After the initial shock of the diagnosis, we resumed our very normal lives for the next 12 years or so. Gary ran his own business selling and servicing sewing machines and I worked in media and communications. Despite being cautioned against having children by a well-intentioned but tactless geneticist, we became the proud parents of a daughter and a son.

By the time Gary was about 46, his nephrologist began to chart the road to Gary’s kidney failure and urged him to start looking for a donor. Gary has never been one to ask a favour from family or friends, much less ask for an organ. One day at a family dinner when Gary was out of the room, his sister asked me what Gary would like for his birthday. I mustered up my courage and told her that what he could really use was a kidney.
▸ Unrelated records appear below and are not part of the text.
/-- `KS.NEXT` in terms of the keystream: the block of `CNT`, and the next count. -/
theorem exec_ksNext_ksBlock (s : State) : ∃ u, exec .ksNext s = .next u ∧
    u.ksb.bytes = bytesOfBlock (ksBlock Config.encrypt s.key.toBlock s.nonce.toNat s.cnt.toNat) ∧
    u.cnt.toNat = (s.cnt.toNat + 1) % 2 ^ 64 ∧ u.key = s.key ∧ u.nonce = s.nonce := by
  obtain ⟨-, hrule⟩ := ksNextFollowsItsRule
  obtain ⟨u, hexec, hksb, hcnt, hframe⟩ := hrule s
  refine ⟨u, hexec, ?_, hcnt, by rw [hframe], by rw [hframe]⟩
  rw [hksb, ksBlock, Nat.mod_eq_of_lt (pair_toNat_lt s.cnt)]

/-- `j + 1` commands `KS.NEXT` from any count leave the block `j` places on, modulo `2^64`. -/
theorem execTimes_ksNext (j : Nat) : ∀ s : State, ∃ t, execTimes .ksNext (j + 1) s = .next t ∧
    t.ksb.bytes = bytesOfBlock (ksBlock Config.encrypt s.key.toBlock s.nonce.toNat (s.cnt.toNat + j)) ∧
    t.cnt.toNat = (s.cnt.toNat + (j + 1)) % 2 ^ 64 ∧ t.key = s.key ∧ t.nonce = s.nonce := by
  induction j with
  | zero =>
    intro s
    obtain ⟨u, hexec, hu⟩ := exec_ksNext_ksBlock s
    refine ⟨u, execTimes_succ 0 hexec, ?_⟩
    rwa [Nat.add_zero, Nat.zero_add]
  | succ j ih =>
    intro s
    obtain ⟨u, hexec, -, hcnt, hkey, hnonce⟩ := exec_ksNext_ksBlock s
    obtain ⟨t, hrun, htksb, htcnt, htkey, htnonce⟩ := ih u
    refine ⟨t, (execTimes_succ (j + 1) hexec).trans hrun, ?_, ?_, htkey.trans hkey, htnonce.trans hnonce⟩
    · have hmod : (u.cnt.toNat + j) % 2 ^ 64 = (s.cnt.toNat + (j + 1)) % 2 ^ 64 := by omega
      rw [htksb, hkey, hnonce, ksBlock_congr_mod _ _ _ hmod]
    · omega

/-- Settles O33: the run of `KS.NEXT` from the count 0 that `KS.INIT` leaves. -/
theorem ksNextProducesTheKeystreamInOrder : Obligations.KsNextProducesTheKeystreamInOrder := by
  intro s j
  obtain ⟨-, hinit⟩ := ksInitFollowsItsRule
  obtain ⟨t0, hexec, hcnt0, hframe⟩ := hinit s
  have hkey : t0.key = s.key := by rw [hframe]
  have hnonce : t0.nonce = s.nonce := by rw [hframe]
  obtain ⟨t, hrun, hksb, hcnt, htkey, htnonce⟩ := execTimes_ksNext j t0
  rw [hcnt0, Nat.zero_add, hkey, hnonce] at hksb
  rw [hcnt0, Nat.zero_add] at hcnt
  exact ⟨t0, t, hexec, hrun, hksb, hcnt, htkey.trans hkey, htnonce.trans hnonce⟩

end Sys2Proof.Proofs
end

section
/-! Padding and absorbing a message (43_sha1.md R191, R193, R200): a message of whole chunks can be absorbed before the
rest is padded, and length extension is that law for the padded message. -/

namespace Sys2Proof.Proofs

open Sys2Proof Sys2Proof.Machine Sys2Proof.Laws

/-! ### Padding (R191) -/

/-- `sha1Fill` is `(55 - len) mod 64` over the integers. -/
theorem eq_sha1Fill_iff (k len : Nat) : k = sha1Fill len ↔ (k : Int) = (55 - (len : Int)) % 64 := by
  rw [sha1Fill]
  omega

theorem sha1Fill_lt (len : Nat) : sha1Fill len < 64 := Nat.mod_lt _ (by decide)

theorem sha1PadBytes_length_mod (m : List Byte) (L : Nat) : (sha1PadBytes m L).length % 64 = 0 := by
  rw [sha1PadBytes_length, sha1Fill]
  omega

/-- Settles O34: the definition of `sha1_pad` with its fill count read over the integers. -/
theorem sha1PadIsAWholeNumberOfChunks : Obligations.Sha1PadIsAWholeNumberOfChunks := by
  intro m L
  have hlength := sha1PadBytes_length m L
  have hfill := sha1Fill_lt m.length
  exact ⟨sha1Fill m.length, (eq_sha1Fill_iff _ _).1 rfl, rfl, hlength, sha1PadBytes_length_mod m L,
    by omega, by omega⟩

/-- The fill depends on the length modulo 64 only. -/
theorem sha1Fill_add_of_mod {n : Nat} (h : n % 64 = 0) (len : Nat) : sha1Fill (n + len) = sha1Fill len := by
  rw [sha1Fill, sha1Fill, Nat.add_mod, h, Nat.zero_add, Nat.mod_mod]

theorem sha1PadBytes_append {x : List Byte} (h : x.length % 64 = 0) (y : List Byte) (L : Nat) :
    sha1PadBytes (x ++ y) L = x ++ sha1PadBytes y L := by
  rw [sha1PadBytes, sha1PadBytes, List.length_append, sha1Fill_add_of_mod h]
  simp only [List.append_assoc]

/-- The length field holds 64 bits of the bit length. -/
theorem sha1PadBytes_mod (m : List Byte) (L : Nat) : sha1PadBytes m (L % 2 ^ 64) = sha1PadBytes m L := by
  rw [sha1PadBytes, sha1PadBytes, Nat.mul_mod_mod]

/-- A message and its glue are the padded message (R200). -/
theorem append_glue (m : List Byte) (L : Nat) : m ++ (sha1PadBytes m L).drop m.length = sha1PadBytes m L := by
  simp only [sha1PadBytes, List.append_assoc, List.drop_left]

/-! ### Absorbing whole chunks (R193) -/

theorem pieces_append (n j : Nat) (z : List Byte) : ∀ (k : Nat) (x : List Byte), x.length = n * k →
    pieces n (k + j) (x ++ z) = pieces n k x ++ pieces n j z := by
  intro k
  induction k with
  | zero =>
    intro x h
    obtain rfl := List.eq_nil_of_length_eq_zero h
    rw [Nat.zero_add]
    rfl
  | succ k ih =>
    intro x h
    have hfirst : n ≤ x.length := by rw [h]; exact Nat.le_mul_of_pos_right n k.succ_pos
    have hrest : (x.drop n).length = n * k := by rw [List.length_drop, h, Nat.mul_succ, Nat.add_sub_cancel]
    rw [Nat.succ_add, pieces, pieces, List.take_append_of_le_length hfirst, List.drop_append_of_le_length hfirst,
      ih _ hrest, List.cons_append]

theorem chunks64_append {x : List Byte} (h : x.length % 64 = 0) (z : List Byte) :
    chunks64 (x ++ z) = chunks64 x ++ chunks64 z := by
  have hcount : (x ++ z).length / 64 = x.length / 64 + z.length / 64 := by
    rw [List.length_append]
    omega
  rw [chunks64, hcount, pieces_append 64 _ z _ x (by omega)]
  rfl

theorem sha1Fold_nil (h : HashState) : sha1Fold h [] = h := rfl

theorem sha1Fold_append (h : HashState) {x : List Byte} (hx : x.length % 64 = 0) (z : List Byte) :
    sha1Fold h (x ++ z) = sha1Fold (sha1Fold h x) z := by
  rw [sha1Fold, chunks64_append hx, List.foldl_append]
  rfl

theorem sha1Fold_chunk (h : HashState) {c : List Byte} (hc : c.length = 64) : sha1Fold h c = sha1Chunk h c := by
  have hchunks : chunks64 c = [c] := by
    rw [chunks64, hc]
    exact congrArg (· :: []) (List.take_of_length_le (Nat.le_of_eq hc))
  rw [sha1Fold, hchunks]
  rfl

/-- Settles O37: the first chunk is a whole number of chunks, so it is absorbed before the rest. -/
theorem sha1FoldAbsorbsTheChunksInOrder : Obligations.Sha1FoldAbsorbsTheChunksInOrder := by
  intro h
  refine ⟨sha1Fold_nil h, fun x hne hmod => ?_, fun m p => rfl⟩
  have hpos : 0 < x.length := List.length_pos_of_ne_nil hne
  have hfirst : (x.take 64).length = 64 := List.length_take_of_le (by omega)
  calc sha1Fold h x
    _ = sha1Fold h (x.take 64 ++ x.drop 64) := by rw [List.take_append_drop]
    _ = sha1Fold (sha1Fold h (x.take 64)) (x.drop 64) := sha1Fold_append h (by rw [hfirst]) _
    _ = sha1Fold (sha1Chunk h (x.take 64)) (x.drop 64) := by rw [sha1Fold_chunk h hfirst]

/-! ### The laws of R200 -/

theorem sha1Compress_eq (m : List Byte) (h : HashState) (p : Nat) :
    sha1Compress m h p = sha1Fold h (sha1PadBytes m (p + m.length)) := by
  rw [sha1Compress, sha1PadBytes_mod]

/-- R200 (a) without its proviso, because both sides reduce the length modulo `2^64`. -/
theorem sha1Compress_append {x : List Byte} (hx : x.length % 64 = 0) (y : List Byte) (h : HashState) (p : Nat) :
    sha1Compress (x ++ y) h p = sha1Compress y (sha1Fold h x) (p + x.length) := by
  rw [sha1Compress_eq, sha1Compress_eq, sha1PadBytes_append hx, sha1Fold_append h hx, List.length_append, Nat.add_assoc]

/-- Settles O38: the law holds whether or not the lengths stay below `2^64`. -/
theorem sha1CompressSplitsAtAChunkBoundary : Obligations.Sha1CompressSplitsAtAChunkBoundary :=
  fun _ y h p hx _ => sha1Compress_append hx y h p

/-- Settles O39: `m` and its glue are the padded `m`, whole chunks, and absorbing them is hashing `m`. -/
theorem sha1LengthExtension : Obligations.Sha1LengthExtension := by
  rintro m g y rfl
  have hpad : m ++ (sha1PadBytes m m.length).drop m.length = sha1PadBytes m m.length := append_glue m m.length
  have hhash : sha1Compress m sha1Iv 0 = sha1Fold sha1Iv (sha1PadBytes m m.length) := by
    rw [sha1Compress_eq, Nat.zero_add]
  rw [← List.length_append, hpad, sha1Compress_append (sha1PadBytes_length_mod m _), hhash, Nat.zero_add]

end Sys2Proof.Proofs
end

section
/-! The compression of one chunk (43_sha1.md R192) and the digest (R199): the schedule as a sequence indexed by `t`, the
working variables after `t` rounds, and the words of a digest. -/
An extremely close-knit family, each member quickly started their donor testing. I soon learned what an amazing transplant program we have here in Manitoba, as each of the siblings outside of Winnipeg ran into challenges having their testing completed. Gary’s family members were ruled out one by one, with the last being his youngest sister. The day she called us with the news was a difficult one.

I knew I was up next. As I started my testing, his sister’s partner selflessly stepped up as well. We both went through testing at the same time. After an agonizing two years of potential donor testing, I was declared as the best match. Meanwhile, Gary’s renal function was diminishing and kidney failure was looming. Then, another bump in the road: When he was going through his pre-surgery work-up, a spot was seen on an x-ray of his kidney. To rule out cancer, he would have to have a CT scan, which would require him to go on dialysis immediately, as the dye used in the scan could further damage his kidneys.
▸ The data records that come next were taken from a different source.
-- ==== Sys2Proof/Machine/Load8.lean ====
section
/-!
DEFINITION. 8-bit loads (40_load8.md). Each meaning starts with PC past the whole instruction (R20, R160).
-/

namespace Sys2Proof.Machine

/-! ## Register and (HL) forms -/

/-- LD r,r' (R200). -/
def execLdRR (r s' : Reg8) (s : State) : Result := .next (s.setR8 r (s.getR8 s'))

/-- LD r,n (R201). -/
def execLdRN (r : Reg8) (n : Byte) (s : State) : Result := .next (s.setR8 r n)

/-- LD r,(HL) (R202). -/
def execLdRHl (r : Reg8) (s : State) : Result :=
  let (v, s1) := s.readHl
  .next (s1.setR8 r v)

/-- LD (HL),r (R203). -/
def execLdHlR (r : Reg8) (s : State) : Result := .next (s.memWrite s.hl (s.getR8 r))

/-- LD (HL),n (R204). -/
def execLdHlN (n : Byte) (s : State) : Result := .next (s.memWrite s.hl n)

/-! ## Accumulator forms -/

/-- `A <- MemRead(p, 1); MEMPTR <- u16(p + 1)`: the loads of A from an address (R205 to R207). -/
def State.loadA (s : State) (p : Word) : State :=
  let (v, s1) := s.memRead p
  { s1 with a := v, memptr := p + 1 }

/-- `MemWrite(p, 1, A); MEMPTR <- A : u8(lo8(p) + 1)`: the stores of A to an address (R208 to R210). -/
def State.storeA (s : State) (p : Word) : State :=
  let s1 := s.memWrite p s.a
  { s1 with memptr := mk16 s.a (lo8 p + 1) }

/-- LD A,(BC) (R205). -/
def execLdABc (s : State) : Result := .next (s.loadA s.bc)

/-- LD A,(DE) (R206). -/
def execLdADe (s : State) : Result := .next (s.loadA s.de)

/-- LD A,(nn) (R207). -/
def execLdAMem (nn : Word) (s : State) : Result := .next (s.loadA nn)

/-- LD (BC),A (R208). -/
def execLdBcA (s : State) : Result := .next (s.storeA s.bc)

/-- LD (DE),A (R209). -/
def execLdDeA (s : State) : Result := .next (s.storeA s.de)

/-- LD (nn),A (R210). -/
def execLdMemA (nn : Word) (s : State) : Result := .next (s.storeA nn)

/-! ## Indexed forms -/

/-- LD r,(X+d): r is a plain register (R211). -/
def execLdRXd (x : IndexReg) (d : Byte) (r : Reg8) (s : State) : Result :=
  let (v, s1) := s.readXd x d
  .next (s1.setR8 r v)

/-- LD (X+d),r (R212). -/
def execLdXdR (x : IndexReg) (d : Byte) (r : Reg8) (s : State) : Result :=
  .next ((s.indexed x d).memWrite (s.ea x d) (s.getR8 r))

/-- LD (X+d),n (R213). -/
def execLdXdN (x : IndexReg) (d n : Byte) (s : State) : Result := .next ((s.indexed x d).memWrite (s.ea x d) n)

/-! ## IXh/IXl forms -/

/-- LD r,XH (R214). -/
def execLdRXh (x : IndexReg) (r : Reg8) (s : State) : Result := .next (s.setR8 r (s.getXh x))

/-- LD r,XL (R215). -/
def execLdRXl (x : IndexReg) (r : Reg8) (s : State) : Result := .next (s.setR8 r (s.getXl x))

/-- LD XH,s (R216). -/
def execLdXhS (x : IndexReg) (k : IndexSrc) (s : State) : Result := .next (s.setXh x (s.getIndexSrc x k))

/-- LD XL,s (R217). -/
def execLdXlS (x : IndexReg) (k : IndexSrc) (s : State) : Result := .next (s.setXl x (s.getIndexSrc x k))

/-- LD XH,n (R218). -/
def execLdXhN (x : IndexReg) (n : Byte) (s : State) : Result := .next (s.setXh x n)

/-- LD XL,n (R219). -/
def execLdXlN (x : IndexReg) (n : Byte) (s : State) : Result := .next (s.setXl x n)

/-! ## I and R -/

/-- `A <- v`, with the flags of LD A,I and LD A,R (R231, R232, D20). -/
def State.loadIr (s : State) (v : Byte) : State := ({ s with a := v }).setFlags (loadIrFlags v s.f s.iff2)

/-- LD A,I (R231). -/
def execLdAI (s : State) : Result := .next (s.loadIr s.i)

/-- LD A,R, with R as both fetches of this instruction left it (R232). -/
def execLdARefresh (s : State) : Result := .next (s.loadIr s.r)

/-- LD I,A (R233). -/
def execLdIA (s : State) : Result := .next { s with i := s.a }

/-- LD R,A, all 8 bits (R234). -/
def execLdRefreshA (s : State) : Result := .next { s with r := s.a }

end Sys2Proof.Machine
end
The transplant was on hold. Gary started hemodialysis. Fortunately, the scan ruled out cancer and we were scheduled for the transplant. Gary felt like a million bucks as soon as he woke up from the surgery.
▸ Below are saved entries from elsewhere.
/-- POP answers a next state in which the pair (AF with all 8 bits of F) or X holds the little-endian word at SP, SP is up by 2, and every other pair and index register, flagQ, MEMPTR and memory are unchanged. After PUSH of one pair and POP into any pair, the popped pair holds what the pushed one held and SP is as before. -/
def Obligations.PopReadsTheWordAtSp : Prop :=
  (∀ (s : State) (qq : StackPair) (x : IndexReg),
      (∃ t, exec (.popQq qq) s = .next t ∧
        (∀ k, stackValue t k = if k = qq then s.wordAt s.sp else stackValue s k) ∧ MemKept s t ∧
        t = { s with
          a := t.a, f := t.f, b := t.b, c := t.c, d := t.d, e := t.e, h := t.h, l := t.l
          sp := s.sp + 2, events := t.events }) ∧
      ∃ t, exec (.popX x) s = .next t ∧ (∀ y, t.getX y = if y = x then s.wordAt s.sp else s.getX y) ∧ MemKept s t ∧
        t = { s with ix := t.ix, iy := t.iy, sp := s.sp + 2, events := t.events }) ∧
    ∀ (s t u : State) (qq k : StackPair), exec (.pushQq qq) s = .next t → exec (.popQq k) t = .next u →
      stackValue u k = stackValue s qq ∧ u.sp = s.sp

/-- EX DE,HL exchanges D with H and E with L; EXX exchanges B, C, D, E, H, L with their shadows; nothing else changes. -/
def Obligations.ExchangesOfRegisters : Prop :=
  ∀ s : State,
    (∃ t, exec .exDeHl s = .next t ∧ t = { s with d := s.h, e := s.l, h := s.d, l := s.e } ∧ MemKept s t) ∧
      ∃ t, exec .exx s = .next t ∧ MemKept s t ∧
        t = { s with
          b := s.b', c := s.c', d := s.d', e := s.e', h := s.h', l := s.l'
          b' := s.b, c' := s.c, d' := s.d, e' := s.e, h' := s.h, l' := s.l }

/-- EX AF,AF' exchanges A and F with A' and F', flagQ unchanged. EX (SP),HL and EX (SP),X put the little-endian word at SP into HL or X and MEMPTR, store the old low byte at SP and the old high byte at SP + 1 (read first, high byte written first), and change no other byte of memory and no other register. -/
def Obligations.ExchangesOfAfAndTheStackTop : Prop :=
  (∀ s : State, ∃ t, exec .exAfAf s = .next t ∧ t = { s with a := s.a', f := s.f', a' := s.a, f' := s.f } ∧
      MemKept s t) ∧
    ∀ (s : State) (x : IndexReg),
      let swapped := fun (t : State) (w : Word) =>
        t.byteAt s.sp = lo8 w ∧ t.byteAt (s.sp + 1) = hi8 w ∧ MemKeptOutside [s.sp, s.sp + 1] s t
      let evs := fun (w : Word) =>
        s.events ++ [Event.memRead s.sp, .memRead (s.sp + 1), .memWrite (s.sp + 1) (hi8 w), .memWrite s.sp (lo8 w)]
      (∃ t, exec .exSpHl s = .next t ∧ swapped t (mk16 s.h s.l) ∧ mk16 t.h t.l = s.wordAt s.sp ∧
        t = { s with h := t.h, l := t.l, memptr := s.wordAt s.sp, mem := t.mem, events := evs (mk16 s.h s.l) }) ∧
      ∃ t, exec (.exSpX x) s = .next t ∧ swapped t (s.getX x) ∧
        (∀ y, t.getX y = if y = x then s.wordAt s.sp else s.getX y) ∧
        t = { s with ix := t.ix, iy := t.iy, memptr := s.wordAt s.sp, mem := t.mem, events := evs (s.getX x) }

/-- With v the byte at HL and n = v + A modulo 256, LDI (LDD) answers a next state with v at the old DE, every other byte of memory unchanged, HL and DE up (down) by 1, BC down by 1, S, Z, C unchanged, H = N = 0, PV = 1 exactly if the new BC is not 0, F.3 = n[3], F.5 = n[1], flagQ set, MEMPTR and every other register unchanged. -/
def Obligations.BlockTransfer : Prop :=
  ∀ s : State,
    let moves := fun (i : Instr) (δ : Word) =>
      let v := s.byteAt (mk16 s.h s.l)
      let n : Byte := BitVec.ofNat 8 (v.toNat + s.a.toNat)
      ∃ t, exec i s = .next t ∧ t.byteAt (mk16 s.d s.e) = v ∧ MemKeptOutside [mk16 s.d s.e] s t ∧
        mk16 t.h t.l = mk16 s.h s.l + δ ∧ mk16 t.d t.e = mk16 s.d s.e + δ ∧ mk16 t.b t.c = mk16 s.b s.c - 1 ∧
        t = { s with
          b := t.b, c := t.c, d := t.d, e := t.e, h := t.h, l := t.l, f := t.f, flagQ := true
          mem := t.mem, events := t.events } ∧
        FlagsAre t.f (flag .s s.f) (flag .z s.f) (n.getLsbD 1) false (n.getLsbD 3) (decide (mk16 s.b s.c ≠ 1)) false
          (flag .c s.f)
    moves .ldi 1 ∧ moves .ldd (-1)

/-- With v the byte at HL, CPI (CPD) answers a next state with HL up (down) by 1, BC down by 1, MEMPTR up (down) by 1, S and Z those of A - v, H the half borrow, PV = 1 exactly if the new BC is not 0, N = 1, C unchanged, F.3 and F.5 bits 3 and 1 of A - v - H, flagQ set, A, memory and every other register unchanged. -/
def Obligations.BlockCompare : Prop :=
  ∀ s : State,
    let compares := fun (i : Instr) (δ : Word) =>
      let v := s.byteAt (mk16 s.h s.l)
      let half := decide (s.a.toNat % 16 < v.toNat % 16)
      let res : Byte := BitVec.ofInt 8 ((s.a.toNat : Int) - v.toNat)
      let n : Byte := BitVec.ofInt 8 ((s.a.toNat : Int) - v.toNat - half.toNat)
      ∃ t, exec i s = .next t ∧ MemKept s t ∧
        mk16 t.h t.l = mk16 s.h s.l + δ ∧ mk16 t.b t.c = mk16 s.b s.c - 1 ∧
        t = { s with
          b := t.b, c := t.c, h := t.h, l := t.l, f := t.f, flagQ := true, memptr := s.memptr + δ
          events := t.events } ∧
        FlagsAre t.f (decide (res.toNat ≥ 128)) (decide (s.a = v)) (n.getLsbD 1) half (n.getLsbD 3)
          (decide (mk16 s.b s.c ≠ 1)) true (flag .c s.f)
    compares .cpi 1 ∧ compares .cpd (-1)

/-- Each repeated form answers the next state of its base form, changed only if its continuer holds in that state: then PC is 2 lower, 5 extra wait states are requested at the old DE (LDIR, LDDR), the old HL (CPIR, CPDR, INIR, INDR) or the new BC (OTIR, OTDR), and LDIR, LDDR, CPIR, CPDR also set MEMPTR to the new PC + 1. The continuer is BC not 0; for CPIR, CPDR also Z = 0; B not 0 for the I/O forms. -/
def Obligations.BlockRepeats : Prop :=
  ∀ s : State,
    let rolled := fun (t : State) (p : Word) => { t with pc := s.pc - 2, events := t.events ++ [Event.contend p 5] }
    let moves := fun (base rep : Instr) =>
      ∃ t, exec base s = .next t ∧
        exec rep s = .next (if mk16 t.b t.c = 0 then t else { rolled t (mk16 s.d s.e) with memptr := s.pc - 2 + 1 })
    let compares := fun (base rep : Instr) =>
      ∃ t, exec base s = .next t ∧
        exec rep s = .next (if mk16 t.b t.c = 0 ∨ flag .z t.f = true then t
          else { rolled t (mk16 s.h s.l) with memptr := s.pc - 2 + 1 })
    let inputs := fun (base rep : Instr) =>
      ∃ t, exec base s = .next t ∧ exec rep s = .next (if t.b = 0 then t else rolled t (mk16 s.h s.l))
    let outputs := fun (base rep : Instr) =>
      ∃ t, exec base s = .next t ∧ exec rep s = .next (if t.b = 0 then t else rolled t (mk16 t.b t.c))
    moves .ldi .ldir ∧ moves .ldd .lddr ∧ compares .cpi .cpir ∧ compares .cpd .cpdr ∧
      inputs .ini .inir ∧ inputs .ind .indr ∧ outputs .outi .otir ∧ outputs .outd .otdr

/-- INI (IND) reads the port BC, stores the answer at HL, takes B and HL down (up or down) by 1, MEMPTR = old BC + 1 (- 1), with k = answer + (C + 1 (- 1)) mod 256; OUTI (OUTD) writes the byte at HL to the port of the decremented B and C, MEMPTR = that port + 1 (- 1), with k = byte + the new L. S, Z, 5, 3 come from the new B, N is bit 7 of the byte moved, H = C = (k > 255), PV the parity of (k mod 8) xor B; flagQ is set; no other register and no other byte of memory changes. That the answers stand in the list portIn, each port read taking its head and counting portReads up, is the model's own form of PortIn (log 3, DESIGN CHOICE; R103 and D3 leave the oracle open). -/
def Obligations.BlockInputAndOutput : Prop :=
  ∀ s : State,
    let ioFlagsAre := fun (f b v : Byte) (k : Nat) =>
      FlagsAre f (decide (b.toNat ≥ 128)) (decide (b = 0)) (b.getLsbD 5) (decide (k > 255)) (b.getLsbD 3)
        (decide (ones (BitVec.ofNat 8 (k % 8) ^^^ b) % 2 = 0)) (decide (v.toNat ≥ 128)) (decide (k > 255))
    let inputs := fun (i : Instr) (δ : Word) (δ8 : Byte) =>
      let port := mk16 s.b s.c
      let v := s.portAnswer port
      ∃ t, exec i s = .next t ∧ t.byteAt (mk16 s.h s.l) = v ∧ MemKeptOutside [mk16 s.h s.l] s t ∧
        mk16 t.h t.l = mk16 s.h s.l + δ ∧
        t = { s with
          b := s.b - 1, h := t.h, l := t.l, f := t.f, flagQ := true, memptr := port + δ, mem := t.mem
          portIn := s.portIn.tail, portReads := s.portReads + 1
          events := s.events ++ [.portRead port v, .memWrite (mk16 s.h s.l) v] } ∧
        ioFlagsAre t.f (s.b - 1) v (v.toNat + (s.c + δ8).toNat)
    let outputs := fun (i : Instr) (δ : Word) =>
      let port := mk16 (s.b - 1) s.c
      let v := s.byteAt (mk16 s.h s.l)
      ∃ t, exec i s = .next t ∧ MemKept s t ∧ mk16 t.h t.l = mk16 s.h s.l + δ ∧
        t = { s with
          b := s.b - 1, h := t.h, l := t.l, f := t.f, flagQ := true, memptr := port + δ
          events := s.events ++ [.memRead (mk16 s.h s.l), .portWrite port v] } ∧
        ioFlagsAre t.f (s.b - 1) v (v.toNat + t.l.toNat)
    inputs .ini 1 1 ∧ inputs .ind (-1) (-1) ∧ outputs .outi 1 ∧ outputs .outd (-1)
We were so fortunate to have the help and love of many people as we recovered. Our kids took on extra chores, family and friends brought meals and drove the kids to their activities and, of course, the transplant team were on top of Gary’s post-surgical care. A childhood friend of Gary’s even arranged for limo service to and from the transplant clinic every morning the first month.

Kidney disease has been a third partner in our marriage for almost 25 years. For several of those years, it has not been a silent one. Although we know that the transplant won’t last forever, we’re also aware that no one can predict the future. We are happy and extremely grateful for the good fortune we have had in maintaining our health so far and look forward to many great years ahead.